TL;DR: Key limitations include single-dataset evaluation (HAM10000 only), no clinical validation against dermatologists, potential augmentation artifacts from heavy minority-class oversampling, missing per-class accuracy breakdowns, and no comparison against lightweight architectures like EfficientNet or MobileNet.
Pages 15-16
Multi-Dataset Training and Illumination-Aware Classification

The authors outline several directions for extending DenseNet-II. The primary goal is to merge multiple dermoscopic datasets and train the model on a wider, more diverse set of image inputs. This would directly address the single-dataset limitation and help assess whether the model's 96-97% accuracy holds when exposed to images from different clinical institutions, imaging devices, and patient demographics. Cross-dataset validation is an essential step before any clinical deployment can be considered.

Accuracy and efficiency improvements: The authors plan to improve both accuracy and computational efficiency by incorporating datasets beyond HAM10000, making the models more robust and flexible. This could involve training on datasets like ISIC (International Skin Imaging Collaboration) archives, which contain larger and more diverse image collections. Expanding the training data would also help validate the model's performance on underrepresented lesion types where class imbalance posed challenges in the current study.

Illumination techniques: An interesting future direction involves incorporating illumination techniques that can aid in the detection and classification of unclear images. Many real-world dermoscopic images suffer from inconsistent lighting, shadows, and reflections that can obscure lesion features. Illumination normalization or enhancement methods could pre-process images to reduce these artifacts before they enter the classification pipeline, potentially improving accuracy on the types of lower-quality images that patients are most likely to capture themselves.
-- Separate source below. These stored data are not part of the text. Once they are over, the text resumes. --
/-- Address of DMA_CPOS_DST (R468). -/
def A.DMA_CPOS_DST (i : Nat) : Nat := 0x71014 + 0x40 * i
/-- DMA_CPOS_DST.ADDR. -/
def L.DMA_CPOS_DST_ADDR (i : Nat) : Loc := ⟨(A.DMA_CPOS_DST i), 0, 32⟩

/-- Address of DMA_CIDX (R468). -/
def A.DMA_CIDX (i : Nat) : Nat := 0x71018 + 0x40 * i
/-- DMA_CIDX.I1. -/
def L.DMA_CIDX_I1 (i : Nat) : Loc := ⟨(A.DMA_CIDX i), 16, 16⟩
/-- DMA_CIDX.I0. -/
def L.DMA_CIDX_I0 (i : Nat) : Loc := ⟨(A.DMA_CIDX i), 0, 16⟩

/-- Address of DMA_CIDX2 (R468). -/
def A.DMA_CIDX2 (i : Nat) : Nat := 0x7101c + 0x40 * i
/-- DMA_CIDX2.I2. -/
def L.DMA_CIDX2_I2 (i : Nat) : Loc := ⟨(A.DMA_CIDX2 i), 0, 16⟩

/-- Address of DMA_CCRC (R468). -/
def A.DMA_CCRC (i : Nat) : Nat := 0x71020 + 0x40 * i
/-- DMA_CCRC.CRC. -/
def L.DMA_CCRC_CRC (i : Nat) : Loc := ⟨(A.DMA_CCRC i), 0, 32⟩

/-- Address of DMA_CEVENT (R468). -/
def A.DMA_CEVENT (i : Nat) : Nat := 0x71024 + 0x40 * i
/-- DMA_CEVENT.FETCH_ERR. -/
def L.DMA_CEVENT_FETCH_ERR (i : Nat) : Loc := ⟨(A.DMA_CEVENT i), 5, 1⟩
/-- DMA_CEVENT.EMPTY. -/
def L.DMA_CEVENT_EMPTY (i : Nat) : Loc := ⟨(A.DMA_CEVENT i), 4, 1⟩
/-- DMA_CEVENT.CMD_ERR. -/
def L.DMA_CEVENT_CMD_ERR (i : Nat) : Loc := ⟨(A.DMA_CEVENT i), 3, 1⟩
/-- DMA_CEVENT.ABORTED. -/
def L.DMA_CEVENT_ABORTED (i : Nat) : Loc := ⟨(A.DMA_CEVENT i), 2, 1⟩
/-- DMA_CEVENT.BAD. -/
def L.DMA_CEVENT_BAD (i : Nat) : Loc := ⟨(A.DMA_CEVENT i), 1, 1⟩
/-- DMA_CEVENT.DONE. -/
def L.DMA_CEVENT_DONE (i : Nat) : Loc := ⟨(A.DMA_CEVENT i), 0, 1⟩

/-- Address of DMA_CCNT (R468). -/
def A.DMA_CCNT (i : Nat) : Nat := 0x71028 + 0x40 * i
/-- DMA_CCNT.DESC. -/
def L.DMA_CCNT_DESC (i : Nat) : Loc := ⟨(A.DMA_CCNT i), 16, 16⟩
/-- DMA_CCNT.BADS. -/
def L.DMA_CCNT_BADS (i : Nat) : Loc := ⟨(A.DMA_CCNT i), 0, 16⟩

/-- Address of DMA_CNOTE (R468). -/
def A.DMA_CNOTE (i : Nat) : Nat := 0x7102c + 0x40 * i
/-- DMA_CNOTE.HOST. -/
def L.DMA_CNOTE_HOST (i : Nat) : Loc := ⟨(A.DMA_CNOTE i), 31, 1⟩
/-- DMA_CNOTE.VEC. -/
def L.DMA_CNOTE_VEC (i : Nat) : Loc := ⟨(A.DMA_CNOTE i), 16, 6⟩
/-- DMA_CNOTE.BEAD. -/
def L.DMA_CNOTE_BEAD (i : Nat) : Loc := ⟨(A.DMA_CNOTE i), 0, 4⟩

/-- Address of MON_CTL (R484). -/
def A.MON_CTL : Nat := 0x80000
/-- MON_CTL.RUN. -/
def L.MON_CTL_RUN : Loc := ⟨A.MON_CTL, 31, 1⟩
/-- MON_CTL.LP. -/
def L.MON_CTL_LP : Loc := ⟨A.MON_CTL, 30, 1⟩

/-- Address of MON_STAT (R484). -/
def A.MON_STAT : Nat := 0x80004
/-- MON_STAT.RUN_ACT. -/
def L.MON_STAT_RUN_ACT : Loc := ⟨A.MON_STAT, 31, 1⟩
/-- MON_STAT.BUSY. -/
def L.MON_STAT_BUSY : Loc := ⟨A.MON_STAT, 24, 4⟩
/-- MON_STAT.LP_ACT. -/
def L.MON_STAT_LP_ACT : Loc := ⟨A.MON_STAT, 20, 4⟩
/-- MON_STAT.BADENT. -/
def L.MON_STAT_BADENT : Loc := ⟨A.MON_STAT, 0, 6⟩

/-- Address of MON_PTR (R484). -/
def A.MON_PTR : Nat := 0x80008
/-- MON_PTR.PTR3. -/
def L.MON_PTR_PTR3 : Loc := ⟨A.MON_PTR, 24, 6⟩
/-- MON_PTR.PTR2. -/
def L.MON_PTR_PTR2 : Loc := ⟨A.MON_PTR, 16, 6⟩
/-- MON_PTR.PTR1. -/
def L.MON_PTR_PTR1 : Loc := ⟨A.MON_PTR, 8, 6⟩
/-- MON_PTR.PTR0. -/
def L.MON_PTR_PTR0 : Loc := ⟨A.MON_PTR, 0, 6⟩

/-- Address of MON_TRIG (R484). -/
def A.MON_TRIG : Nat := 0x8000c
/-- MON_TRIG.PWM. -/
def L.MON_TRIG_PWM : Loc := ⟨A.MON_TRIG, 30, 2⟩
/-- MON_TRIG.EDGE. -/
def L.MON_TRIG_EDGE : Loc := ⟨A.MON_TRIG, 29, 1⟩
/-- MON_TRIG.PWMDLY. -/
def L.MON_TRIG_PWMDLY : Loc := ⟨A.MON_TRIG, 16, 13⟩
/-- MON_TRIG.TIMER. -/
def L.MON_TRIG_TIMER : Loc := ⟨A.MON_TRIG, 0, 16⟩

/-- Address of MON_MAINS_CFG (R484). -/
def A.MON_MAINS_CFG : Nat := 0x80010
/-- MON_MAINS_CFG.EDGE. -/
def L.MON_MAINS_CFG_EDGE : Loc := ⟨A.MON_MAINS_CFG, 31, 1⟩
/-- MON_MAINS_CFG.NOM. -/
def L.MON_MAINS_CFG_NOM : Loc := ⟨A.MON_MAINS_CFG, 30, 1⟩

/-- Address of MON_MAINS_STAT (R484). -/
def A.MON_MAINS_STAT : Nat := 0x80014
/-- MON_MAINS_STAT.VALID. -/
def L.MON_MAINS_STAT_VALID : Loc := ⟨A.MON_MAINS_STAT, 31, 1⟩
/-- MON_MAINS_STAT.HELD. -/
def L.MON_MAINS_STAT_HELD : Loc := ⟨A.MON_MAINS_STAT, 30, 1⟩
/-- MON_MAINS_STAT.PERIOD. -/
def L.MON_MAINS_STAT_PERIOD : Loc := ⟨A.MON_MAINS_STAT, 0, 20⟩

/-- Address of MON_HYST (R484). -/
def A.MON_HYST : Nat := 0x80018
/-- MON_HYST.HYST. -/
def L.MON_HYST_HYST : Loc := ⟨A.MON_HYST, 0, 24⟩

/-- Address of MON_EVENT (R484). -/
def A.MON_EVENT : Nat := 0x80020
/-- MON_EVENT.TRIG_TMO. -/
def L.MON_EVENT_TRIG_TMO : Loc := ⟨A.MON_EVENT, 4, 1⟩
/-- MON_EVENT.CFG_ERR. -/
def L.MON_EVENT_CFG_ERR : Loc := ⟨A.MON_EVENT, 3, 1⟩
/-- MON_EVENT.OVR. -/
def L.MON_EVENT_OVR : Loc := ⟨A.MON_EVENT, 2, 1⟩
/-- MON_EVENT.MAINS_OK. -/
def L.MON_EVENT_MAINS_OK : Loc := ⟨A.MON_EVENT, 1, 1⟩
/-- MON_EVENT.MAINS_LOST. -/
def L.MON_EVENT_MAINS_LOST : Loc := ⟨A.MON_EVENT, 0, 1⟩

/-- Address of MON_THI_LO (R484). -/
def A.MON_THI_LO : Nat := 0x80024
/-- MON_THI_LO.THI. -/
def L.MON_THI_LO_THI : Loc := ⟨A.MON_THI_LO, 0, 32⟩

/-- Address of MON_THI_HI (R484). -/
def A.MON_THI_HI : Nat := 0x80028
/-- MON_THI_HI.THI. -/
def L.MON_THI_HI_THI : Loc := ⟨A.MON_THI_HI, 0, 32⟩

/-- Address of MON_TLO_LO (R484). -/
def A.MON_TLO_LO : Nat := 0x8002c
/-- MON_TLO_LO.TLO. -/
def L.MON_TLO_LO_TLO : Loc := ⟨A.MON_TLO_LO, 0, 32⟩

/-- Address of MON_TLO_HI (R484). -/
def A.MON_TLO_HI : Nat := 0x80030
/-- MON_TLO_HI.TLO. -/
def L.MON_TLO_HI_TLO : Loc := ⟨A.MON_TLO_HI, 0, 32⟩

/-- Address of MON_CNT (R484). -/
def A.MON_CNT : Nat := 0x80034
/-- MON_CNT.SKIP. -/
def L.MON_CNT_SKIP : Loc := ⟨A.MON_CNT, 16, 16⟩
/-- MON_CNT.OVR. -/
def L.MON_CNT_OVR : Loc := ⟨A.MON_CNT, 0, 16⟩

/-- Address of MON_ENTRY (R484). -/
def A.MON_ENTRY (i j : Nat) : Nat := 0x80100 + 0x10 * i + 0x4 * j
/-- MON_ENTRY.WORD. -/
def L.MON_ENTRY_WORD (i j : Nat) : Loc := ⟨(A.MON_ENTRY i j), 0, 32⟩

/-- Address of MON_RES_W0 (R484). -/
def A.MON_RES_W0 (i : Nat) : Nat := 0x80800 + 0x10 * i
/-- MON_RES_W0.WORD. -/
def L.MON_RES_W0_WORD (i : Nat) : Loc := ⟨(A.MON_RES_W0 i), 0, 32⟩

/-- Address of MON_RES_W1 (R484). -/
def A.MON_RES_W1 (i : Nat) : Nat := 0x80804 + 0x10 * i
/-- MON_RES_W1.WORD. -/
def L.MON_RES_W1_WORD (i : Nat) : Loc := ⟨(A.MON_RES_W1 i), 0, 32⟩

/-- Address of MON_RES_W2 (R484). -/
def A.MON_RES_W2 (i : Nat) : Nat := 0x80808 + 0x10 * i
/-- MON_RES_W2.WORD. -/
def L.MON_RES_W2_WORD (i : Nat) : Loc := ⟨(A.MON_RES_W2 i), 0, 32⟩

/-- Address of MON_RES_W3 (R484). -/
def A.MON_RES_W3 (i : Nat) : Nat := 0x8080c + 0x10 * i
/-- MON_RES_W3.WORD. -/
def L.MON_RES_W3_WORD (i : Nat) : Loc := ⟨(A.MON_RES_W3 i), 0, 32⟩

/-- Address of MON_PWM_CFG (R484). -/
def A.MON_PWM_CFG (i : Nat) : Nat := 0x81000 + 0x10 * i
/-- MON_PWM_CFG.EN. -/
def L.MON_PWM_CFG_EN (i : Nat) : Loc := ⟨(A.MON_PWM_CFG i), 31, 1⟩
/-- MON_PWM_CFG.PER. -/
def L.MON_PWM_CFG_PER (i : Nat) : Loc := ⟨(A.MON_PWM_CFG i), 0, 24⟩

/-- Address of MON_PWM_DUTY (R484). -/
def A.MON_PWM_DUTY (i : Nat) : Nat := 0x81004 + 0x10 * i
/-- MON_PWM_DUTY.DUTY. -/
def L.MON_PWM_DUTY_DUTY (i : Nat) : Loc := ⟨(A.MON_PWM_DUTY i), 0, 17⟩

/-- Address of DMP_CEIL0 (R315). -/
def A.DMP_CEIL0 : Nat := 0x90000
/-- DMP_CEIL0.PK. -/
def L.DMP_CEIL0_PK : Loc := ⟨A.DMP_CEIL0, 16, 16⟩
/-- DMP_CEIL0.AVG. -/
def L.DMP_CEIL0_AVG : Loc := ⟨A.DMP_CEIL0, 0, 16⟩

/-- Address of DMP_CEIL1 (R315). -/
def A.DMP_CEIL1 : Nat := 0x90004
/-- DMP_CEIL1.ARRAY. -/
def L.DMP_CEIL1_ARRAY : Loc := ⟨A.DMP_CEIL1, 16, 16⟩
/-- DMP_CEIL1.COOL_MIN. -/
def L.DMP_CEIL1_COOL_MIN : Loc := ⟨A.DMP_CEIL1, 8, 8⟩
/-- DMP_CEIL1.STRIKES. -/
def L.DMP_CEIL1_STRIKES : Loc := ⟨A.DMP_CEIL1, 4, 4⟩
/-- DMP_CEIL1.COEX_ENF. -/
def L.DMP_CEIL1_COEX_ENF : Loc := ⟨A.DMP_CEIL1, 0, 4⟩

/-- Address of DMP_CEIL2 (R315). -/
def A.DMP_CEIL2 : Nat := 0x90008
/-- DMP_CEIL2.TRIP_EN. -/
def L.DMP_CEIL2_TRIP_EN : Loc := ⟨A.DMP_CEIL2, 24, 8⟩
/-- DMP_CEIL2.DUTY. -/
def L.DMP_CEIL2_DUTY : Loc := ⟨A.DMP_CEIL2, 0, 9⟩

/-- Address of DMP_CEIL_TMAP (R315). -/
def A.DMP_CEIL_TMAP (i : Nat) : Nat := 0x90010 + 0x4 * i
/-- DMP_CEIL_TMAP.MAP. -/
def L.DMP_CEIL_TMAP_MAP (i : Nat) : Loc := ⟨(A.DMP_CEIL_TMAP i), 0, 32⟩

/-- Address of DMP_OBAND_LO (R315). -/
def A.DMP_OBAND_LO (i : Nat) : Nat := 0x90020 + 0x8 * i
/-- DMP_OBAND_LO.VALID. -/
def L.DMP_OBAND_LO_VALID (i : Nat) : Loc := ⟨(A.DMP_OBAND_LO i), 31, 1⟩
/-- DMP_OBAND_LO.LO. -/
def L.DMP_OBAND_LO_LO (i : Nat) : Loc := ⟨(A.DMP_OBAND_LO i), 0, 24⟩

/-- Address of DMP_OBAND_HI (R315). -/
def A.DMP_OBAND_HI (i : Nat) : Nat := 0x90024 + 0x8 * i
/-- DMP_OBAND_HI.HI. -/
def L.DMP_OBAND_HI_HI (i : Nat) : Loc := ⟨(A.DMP_OBAND_HI i), 0, 24⟩

/-- Address of DMP_LIM0 (R315). -/
def A.DMP_LIM0 : Nat := 0x90100
/-- DMP_LIM0.PK. -/
def L.DMP_LIM0_PK : Loc := ⟨A.DMP_LIM0, 16, 16⟩
/-- DMP_LIM0.AVG. -/
def L.DMP_LIM0_AVG : Loc := ⟨A.DMP_LIM0, 0, 16⟩

/-- Address of DMP_LIM1 (R315). -/
def A.DMP_LIM1 : Nat := 0x90104
/-- DMP_LIM1.ARRAY. -/
def L.DMP_LIM1_ARRAY : Loc := ⟨A.DMP_LIM1, 16, 16⟩
/-- DMP_LIM1.COOL. -/
def L.DMP_LIM1_COOL : Loc := ⟨A.DMP_LIM1, 8, 8⟩

/-- Address of DMP_LIM2 (R315). -/
def A.DMP_LIM2 : Nat := 0x90108
/-- DMP_LIM2.TRIP_EN. -/
def L.DMP_LIM2_TRIP_EN : Loc := ⟨A.DMP_LIM2, 24, 8⟩
/-- DMP_LIM2.BAND_EN. -/
def L.DMP_LIM2_BAND_EN : Loc := ⟨A.DMP_LIM2, 16, 8⟩
/-- DMP_LIM2.DUTY. -/
def L.DMP_LIM2_DUTY : Loc := ⟨A.DMP_LIM2, 0, 9⟩

/-- Address of DMP_LIM_TMAP (R315). -/
def A.DMP_LIM_TMAP (i : Nat) : Nat := 0x90110 + 0x4 * i
/-- DMP_LIM_TMAP.MAP. -/
def L.DMP_LIM_TMAP_MAP (i : Nat) : Loc := ⟨(A.DMP_LIM_TMAP i), 0, 32⟩

/-- Address of DMP_FBAND_LO (R315). -/
def A.DMP_FBAND_LO (i : Nat) : Nat := 0x90120 + 0x8 * i
/-- DMP_FBAND_LO.LO. -/
def L.DMP_FBAND_LO_LO (i : Nat) : Loc := ⟨(A.DMP_FBAND_LO i), 0, 24⟩

/-- Address of DMP_FBAND_HI (R315). -/
def A.DMP_FBAND_HI (i : Nat) : Nat := 0x90124 + 0x8 * i
/-- DMP_FBAND_HI.HI. -/
def L.DMP_FBAND_HI_HI (i : Nat) : Loc := ⟨(A.DMP_FBAND_HI i), 0, 24⟩

/-- Address of DMP_STAT (R315). -/
def A.DMP_STAT : Nat := 0x90200
/-- DMP_STAT.ARR_PWR. -/
def L.DMP_STAT_ARR_PWR : Loc := ⟨A.DMP_STAT, 16, 16⟩
/-- DMP_STAT.INHIBIT. -/
def L.DMP_STAT_INHIBIT : Loc := ⟨A.DMP_STAT, 15, 1⟩
/-- DMP_STAT.THERM. -/
def L.DMP_STAT_THERM : Loc := ⟨A.DMP_STAT, 14, 1⟩
/-- DMP_STAT.TRIP. -/
def L.DMP_STAT_TRIP : Loc := ⟨A.DMP_STAT, 0, 8⟩

/-- Address of DMP_EVENT (R315). -/
def A.DMP_EVENT : Nat := 0x90204
/-- DMP_EVENT.LOCKOUT. -/
def L.DMP_EVENT_LOCKOUT : Loc := ⟨A.DMP_EVENT, 7, 1⟩
/-- DMP_EVENT.REFUSE. -/
def L.DMP_EVENT_REFUSE : Loc := ⟨A.DMP_EVENT, 6, 1⟩
/-- DMP_EVENT.INHIBIT. -/
def L.DMP_EVENT_INHIBIT : Loc := ⟨A.DMP_EVENT, 5, 1⟩
/-- DMP_EVENT.THERM. -/
def L.DMP_EVENT_THERM : Loc := ⟨A.DMP_EVENT, 4, 1⟩
/-- DMP_EVENT.TRIP. -/
def L.DMP_EVENT_TRIP : Loc := ⟨A.DMP_EVENT, 3, 1⟩
/-- DMP_EVENT.ARRAY. -/
def L.DMP_EVENT_ARRAY : Loc := ⟨A.DMP_EVENT, 2, 1⟩
/-- DMP_EVENT.RELEASE. -/
def L.DMP_EVENT_RELEASE : Loc := ⟨A.DMP_EVENT, 1, 1⟩
/-- DMP_EVENT.HOLD. -/
def L.DMP_EVENT_HOLD : Loc := ⟨A.DMP_EVENT, 0, 1⟩

/-- Address of DMP_REARM (R315). -/
def A.DMP_REARM : Nat := 0x90208
/-- DMP_REARM.GO. -/
def L.DMP_REARM_GO : Loc := ⟨A.DMP_REARM, 31, 1⟩
/-- DMP_REARM.ALL. -/
def L.DMP_REARM_ALL : Loc := ⟨A.DMP_REARM, 30, 1⟩
/-- DMP_REARM.PATH. -/
def L.DMP_REARM_PATH : Loc := ⟨A.DMP_REARM, 0, 6⟩

/-- Address of DMP_CNT (R315). -/
def A.DMP_CNT : Nat := 0x9020c
/-- DMP_CNT.HOLDS. -/
def L.DMP_CNT_HOLDS : Loc := ⟨A.DMP_CNT, 16, 16⟩
/-- DMP_CNT.REFUSED. -/
def L.DMP_CNT_REFUSED : Loc := ⟨A.DMP_CNT, 0, 16⟩

/-- Address of DMP_LOCK (R315). -/
def A.DMP_LOCK : Nat := 0x902fc
/-- DMP_LOCK.LOCK. -/
def L.DMP_LOCK_LOCK : Loc := ⟨A.DMP_LOCK, 0, 1⟩

/-- Address of DMP_PSTAT (R315). -/
def A.DMP_PSTAT (i : Nat) : Nat := 0x91000 + 0x40 * i
/-- DMP_PSTAT.STATE. -/
def L.DMP_PSTAT_STATE (i : Nat) : Loc := ⟨(A.DMP_PSTAT i), 30, 2⟩
/-- DMP_PSTAT.FORCED. -/
def L.DMP_PSTAT_FORCED (i : Nat) : Loc := ⟨(A.DMP_PSTAT i), 29, 1⟩
/-- DMP_PSTAT.CAUSE. -/
def L.DMP_PSTAT_CAUSE (i : Nat) : Loc := ⟨(A.DMP_PSTAT i), 21, 8⟩
/-- DMP_PSTAT.STRIKES. -/
def L.DMP_PSTAT_STRIKES (i : Nat) : Loc := ⟨(A.DMP_PSTAT i), 12, 4⟩
/-- DMP_PSTAT.COOL_LEFT. -/
def L.DMP_PSTAT_COOL_LEFT (i : Nat) : Loc := ⟨(A.DMP_PSTAT i), 0, 8⟩

/-- Address of DMP_PGATE (R315). -/
def A.DMP_PGATE (i : Nat) : Nat := 0x91004 + 0x40 * i
/-- DMP_PGATE.GATE. -/
def L.DMP_PGATE_GATE (i : Nat) : Loc := ⟨(A.DMP_PGATE i), 0, 4⟩

/-- Address of DMP_PPWR (R315). -/
def A.DMP_PPWR (i : Nat) : Nat := 0x91008 + 0x40 * i
/-- DMP_PPWR.AVG. -/
def L.DMP_PPWR_AVG (i : Nat) : Loc := ⟨(A.DMP_PPWR i), 16, 16⟩
/-- DMP_PPWR.PK. -/
def L.DMP_PPWR_PK (i : Nat) : Loc := ⟨(A.DMP_PPWR i), 0, 16⟩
Beyond what the authors explicitly state, the broader field would benefit from head-to-head comparisons between DenseNet-II and newer architectures such as Vision Transformers (ViT), EfficientNet, and attention-based models that have shown strong performance on medical imaging tasks since 2020. Prospective clinical studies comparing DenseNet-II against board-certified dermatologists on blinded image sets would also be necessary to establish clinical utility.

TL;DR: Future work includes multi-dataset training (beyond HAM10000), illumination normalization for low-quality images, and computational efficiency improvements. The field would also benefit from comparisons against Vision Transformers and prospective clinical validation against dermatologists.
Citation: Girdhar N, Sinha A, Gupta S.. Open Access, 2022. Available at: PMC9400005. DOI: 10.1007/s00500-022-07406-z. License: Open Access.